══ Extracted entries ══

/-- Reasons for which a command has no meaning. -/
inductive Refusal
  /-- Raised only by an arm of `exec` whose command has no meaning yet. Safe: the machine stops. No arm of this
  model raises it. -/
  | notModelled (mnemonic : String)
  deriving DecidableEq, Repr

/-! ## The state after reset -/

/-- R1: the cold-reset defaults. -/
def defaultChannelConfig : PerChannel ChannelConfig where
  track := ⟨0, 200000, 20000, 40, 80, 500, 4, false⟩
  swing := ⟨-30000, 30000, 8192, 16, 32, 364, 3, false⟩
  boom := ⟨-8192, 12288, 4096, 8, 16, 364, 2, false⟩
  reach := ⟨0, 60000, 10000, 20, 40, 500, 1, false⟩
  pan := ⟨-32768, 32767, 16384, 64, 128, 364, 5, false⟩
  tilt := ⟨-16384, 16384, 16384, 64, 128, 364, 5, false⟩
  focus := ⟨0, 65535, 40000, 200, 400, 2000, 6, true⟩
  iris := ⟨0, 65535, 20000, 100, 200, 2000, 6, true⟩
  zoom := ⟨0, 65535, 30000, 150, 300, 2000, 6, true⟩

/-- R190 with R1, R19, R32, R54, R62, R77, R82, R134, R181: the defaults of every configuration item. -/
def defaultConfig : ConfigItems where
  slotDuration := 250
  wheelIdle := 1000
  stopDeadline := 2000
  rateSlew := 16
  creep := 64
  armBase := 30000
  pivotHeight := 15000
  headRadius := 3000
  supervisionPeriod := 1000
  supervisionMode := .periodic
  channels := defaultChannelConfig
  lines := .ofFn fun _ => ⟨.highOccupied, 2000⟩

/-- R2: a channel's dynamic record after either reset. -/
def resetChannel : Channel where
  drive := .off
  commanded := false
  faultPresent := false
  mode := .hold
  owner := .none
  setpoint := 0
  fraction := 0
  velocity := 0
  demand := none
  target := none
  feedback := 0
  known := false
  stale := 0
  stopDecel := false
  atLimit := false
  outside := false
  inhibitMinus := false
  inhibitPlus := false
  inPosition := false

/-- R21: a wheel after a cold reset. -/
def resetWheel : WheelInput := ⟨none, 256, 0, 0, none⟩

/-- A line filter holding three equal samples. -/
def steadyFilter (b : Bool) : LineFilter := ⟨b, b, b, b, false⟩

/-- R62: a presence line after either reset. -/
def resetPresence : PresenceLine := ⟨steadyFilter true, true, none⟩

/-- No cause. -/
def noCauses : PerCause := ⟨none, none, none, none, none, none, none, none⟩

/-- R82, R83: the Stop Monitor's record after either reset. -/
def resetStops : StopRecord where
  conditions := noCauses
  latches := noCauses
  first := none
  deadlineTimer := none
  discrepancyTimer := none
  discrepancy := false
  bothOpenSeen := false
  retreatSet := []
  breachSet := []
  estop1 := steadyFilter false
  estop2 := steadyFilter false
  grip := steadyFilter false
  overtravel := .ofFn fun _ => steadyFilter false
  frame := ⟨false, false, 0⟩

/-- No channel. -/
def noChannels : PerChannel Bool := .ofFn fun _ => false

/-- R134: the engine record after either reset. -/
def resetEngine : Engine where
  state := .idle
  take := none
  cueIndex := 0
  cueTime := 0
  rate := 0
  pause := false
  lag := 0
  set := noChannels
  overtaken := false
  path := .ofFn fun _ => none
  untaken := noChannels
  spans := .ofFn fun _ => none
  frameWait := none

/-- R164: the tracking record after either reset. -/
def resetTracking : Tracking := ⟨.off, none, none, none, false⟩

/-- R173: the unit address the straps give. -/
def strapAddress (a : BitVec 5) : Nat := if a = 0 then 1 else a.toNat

═══
══ Extracted entries ══

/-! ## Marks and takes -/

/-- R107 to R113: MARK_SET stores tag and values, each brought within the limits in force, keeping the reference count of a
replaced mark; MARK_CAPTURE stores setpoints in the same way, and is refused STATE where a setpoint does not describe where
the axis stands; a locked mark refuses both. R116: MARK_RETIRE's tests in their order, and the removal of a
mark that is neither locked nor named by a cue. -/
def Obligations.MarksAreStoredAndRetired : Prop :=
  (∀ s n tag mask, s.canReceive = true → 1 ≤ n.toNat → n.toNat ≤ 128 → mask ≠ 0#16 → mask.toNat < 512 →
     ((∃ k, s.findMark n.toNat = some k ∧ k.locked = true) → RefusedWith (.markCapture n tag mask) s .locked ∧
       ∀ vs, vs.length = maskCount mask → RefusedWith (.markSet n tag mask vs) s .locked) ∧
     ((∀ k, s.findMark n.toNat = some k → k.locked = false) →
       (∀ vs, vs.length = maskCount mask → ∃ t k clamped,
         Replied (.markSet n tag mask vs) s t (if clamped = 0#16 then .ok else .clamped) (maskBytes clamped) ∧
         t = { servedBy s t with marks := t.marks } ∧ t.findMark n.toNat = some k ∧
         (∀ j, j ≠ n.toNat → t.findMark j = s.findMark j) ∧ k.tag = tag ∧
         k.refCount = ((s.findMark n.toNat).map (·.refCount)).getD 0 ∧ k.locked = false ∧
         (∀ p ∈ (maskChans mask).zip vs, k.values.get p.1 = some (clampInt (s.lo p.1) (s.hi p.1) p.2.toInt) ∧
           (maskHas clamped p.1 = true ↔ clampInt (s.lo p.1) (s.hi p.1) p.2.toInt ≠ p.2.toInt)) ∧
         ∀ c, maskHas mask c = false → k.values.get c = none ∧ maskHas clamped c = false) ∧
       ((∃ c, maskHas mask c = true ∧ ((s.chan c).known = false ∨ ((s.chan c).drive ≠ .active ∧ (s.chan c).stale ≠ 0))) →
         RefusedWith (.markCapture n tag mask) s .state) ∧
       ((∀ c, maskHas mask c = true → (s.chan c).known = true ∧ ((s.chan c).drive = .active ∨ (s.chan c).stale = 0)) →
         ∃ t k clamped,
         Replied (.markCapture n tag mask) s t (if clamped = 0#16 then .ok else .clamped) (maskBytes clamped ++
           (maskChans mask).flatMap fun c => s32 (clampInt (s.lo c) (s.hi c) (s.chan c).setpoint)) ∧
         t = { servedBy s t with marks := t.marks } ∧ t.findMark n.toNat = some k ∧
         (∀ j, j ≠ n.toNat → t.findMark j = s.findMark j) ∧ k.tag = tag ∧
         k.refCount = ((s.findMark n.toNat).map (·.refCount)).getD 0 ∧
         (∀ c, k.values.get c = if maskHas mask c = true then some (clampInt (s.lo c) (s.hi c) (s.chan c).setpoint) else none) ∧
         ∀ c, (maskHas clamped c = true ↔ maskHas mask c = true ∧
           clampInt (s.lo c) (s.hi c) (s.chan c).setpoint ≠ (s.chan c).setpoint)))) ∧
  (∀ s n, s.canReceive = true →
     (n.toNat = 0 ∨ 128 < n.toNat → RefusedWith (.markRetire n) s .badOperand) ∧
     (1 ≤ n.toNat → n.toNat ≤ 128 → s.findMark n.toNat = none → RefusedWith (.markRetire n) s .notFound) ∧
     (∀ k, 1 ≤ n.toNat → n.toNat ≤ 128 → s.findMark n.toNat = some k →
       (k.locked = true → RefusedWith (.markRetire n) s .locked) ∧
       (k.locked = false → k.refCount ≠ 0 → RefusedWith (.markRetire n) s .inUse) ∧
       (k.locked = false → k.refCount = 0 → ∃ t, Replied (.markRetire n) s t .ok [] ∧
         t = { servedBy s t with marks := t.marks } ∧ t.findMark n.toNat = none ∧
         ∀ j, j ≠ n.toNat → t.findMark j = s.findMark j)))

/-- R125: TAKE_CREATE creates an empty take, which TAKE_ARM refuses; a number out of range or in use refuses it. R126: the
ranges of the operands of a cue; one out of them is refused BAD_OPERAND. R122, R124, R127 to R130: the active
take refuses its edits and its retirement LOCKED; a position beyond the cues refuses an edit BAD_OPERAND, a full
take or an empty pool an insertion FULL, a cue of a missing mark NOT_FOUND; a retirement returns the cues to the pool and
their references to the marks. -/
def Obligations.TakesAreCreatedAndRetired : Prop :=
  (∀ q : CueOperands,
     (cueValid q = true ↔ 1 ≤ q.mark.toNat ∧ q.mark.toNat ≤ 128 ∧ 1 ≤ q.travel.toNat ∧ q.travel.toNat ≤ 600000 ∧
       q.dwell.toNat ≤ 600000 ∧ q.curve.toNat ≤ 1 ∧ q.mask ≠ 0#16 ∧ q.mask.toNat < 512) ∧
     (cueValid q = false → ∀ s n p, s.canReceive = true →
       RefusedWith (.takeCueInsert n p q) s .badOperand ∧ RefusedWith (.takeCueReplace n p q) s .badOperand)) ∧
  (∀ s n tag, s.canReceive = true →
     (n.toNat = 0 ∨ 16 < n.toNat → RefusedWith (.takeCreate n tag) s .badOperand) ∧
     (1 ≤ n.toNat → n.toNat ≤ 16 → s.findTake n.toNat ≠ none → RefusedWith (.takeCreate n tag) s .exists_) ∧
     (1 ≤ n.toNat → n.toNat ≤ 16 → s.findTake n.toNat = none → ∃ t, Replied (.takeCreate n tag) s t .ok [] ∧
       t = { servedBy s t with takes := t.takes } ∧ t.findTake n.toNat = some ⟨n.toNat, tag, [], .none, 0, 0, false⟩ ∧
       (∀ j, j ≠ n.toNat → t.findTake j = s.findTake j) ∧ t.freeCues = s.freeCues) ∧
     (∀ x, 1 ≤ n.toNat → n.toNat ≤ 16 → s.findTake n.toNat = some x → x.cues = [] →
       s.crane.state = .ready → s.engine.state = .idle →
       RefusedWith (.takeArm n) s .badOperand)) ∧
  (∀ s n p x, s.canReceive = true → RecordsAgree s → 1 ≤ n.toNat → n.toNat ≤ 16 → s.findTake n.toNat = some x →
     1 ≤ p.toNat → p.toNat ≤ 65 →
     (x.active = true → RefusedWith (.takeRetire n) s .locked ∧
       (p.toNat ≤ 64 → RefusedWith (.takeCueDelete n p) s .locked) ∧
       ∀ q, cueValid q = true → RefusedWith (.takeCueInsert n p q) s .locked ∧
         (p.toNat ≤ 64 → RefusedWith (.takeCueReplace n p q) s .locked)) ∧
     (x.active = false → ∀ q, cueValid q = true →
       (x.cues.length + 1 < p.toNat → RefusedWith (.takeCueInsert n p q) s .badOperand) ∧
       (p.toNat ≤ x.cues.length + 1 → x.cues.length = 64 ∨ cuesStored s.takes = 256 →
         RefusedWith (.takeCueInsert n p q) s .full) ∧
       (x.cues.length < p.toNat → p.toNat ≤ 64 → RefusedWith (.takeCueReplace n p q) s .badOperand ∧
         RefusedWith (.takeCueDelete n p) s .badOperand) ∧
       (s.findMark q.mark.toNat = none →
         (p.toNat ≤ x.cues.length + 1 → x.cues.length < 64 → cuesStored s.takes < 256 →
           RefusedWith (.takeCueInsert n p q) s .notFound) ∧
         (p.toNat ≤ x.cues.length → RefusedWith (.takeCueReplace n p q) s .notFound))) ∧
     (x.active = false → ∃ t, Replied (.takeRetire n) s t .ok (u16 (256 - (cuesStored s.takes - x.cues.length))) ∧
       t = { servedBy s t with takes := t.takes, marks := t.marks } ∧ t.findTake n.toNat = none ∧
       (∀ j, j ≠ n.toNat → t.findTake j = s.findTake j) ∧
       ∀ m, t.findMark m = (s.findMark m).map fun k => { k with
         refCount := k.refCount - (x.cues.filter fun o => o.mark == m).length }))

═══

Task item -> From the records above, pull out every line containing the word "empty".

Result of the task ->
/-- R125: TAKE_CREATE creates an empty take, which TAKE_ARM refuses; a number out of range or in use refuses it. R126: the
take or an empty pool an insertion FULL, a cue of a missing mark NOT_FOUND; a retirement returns the cues to the pool and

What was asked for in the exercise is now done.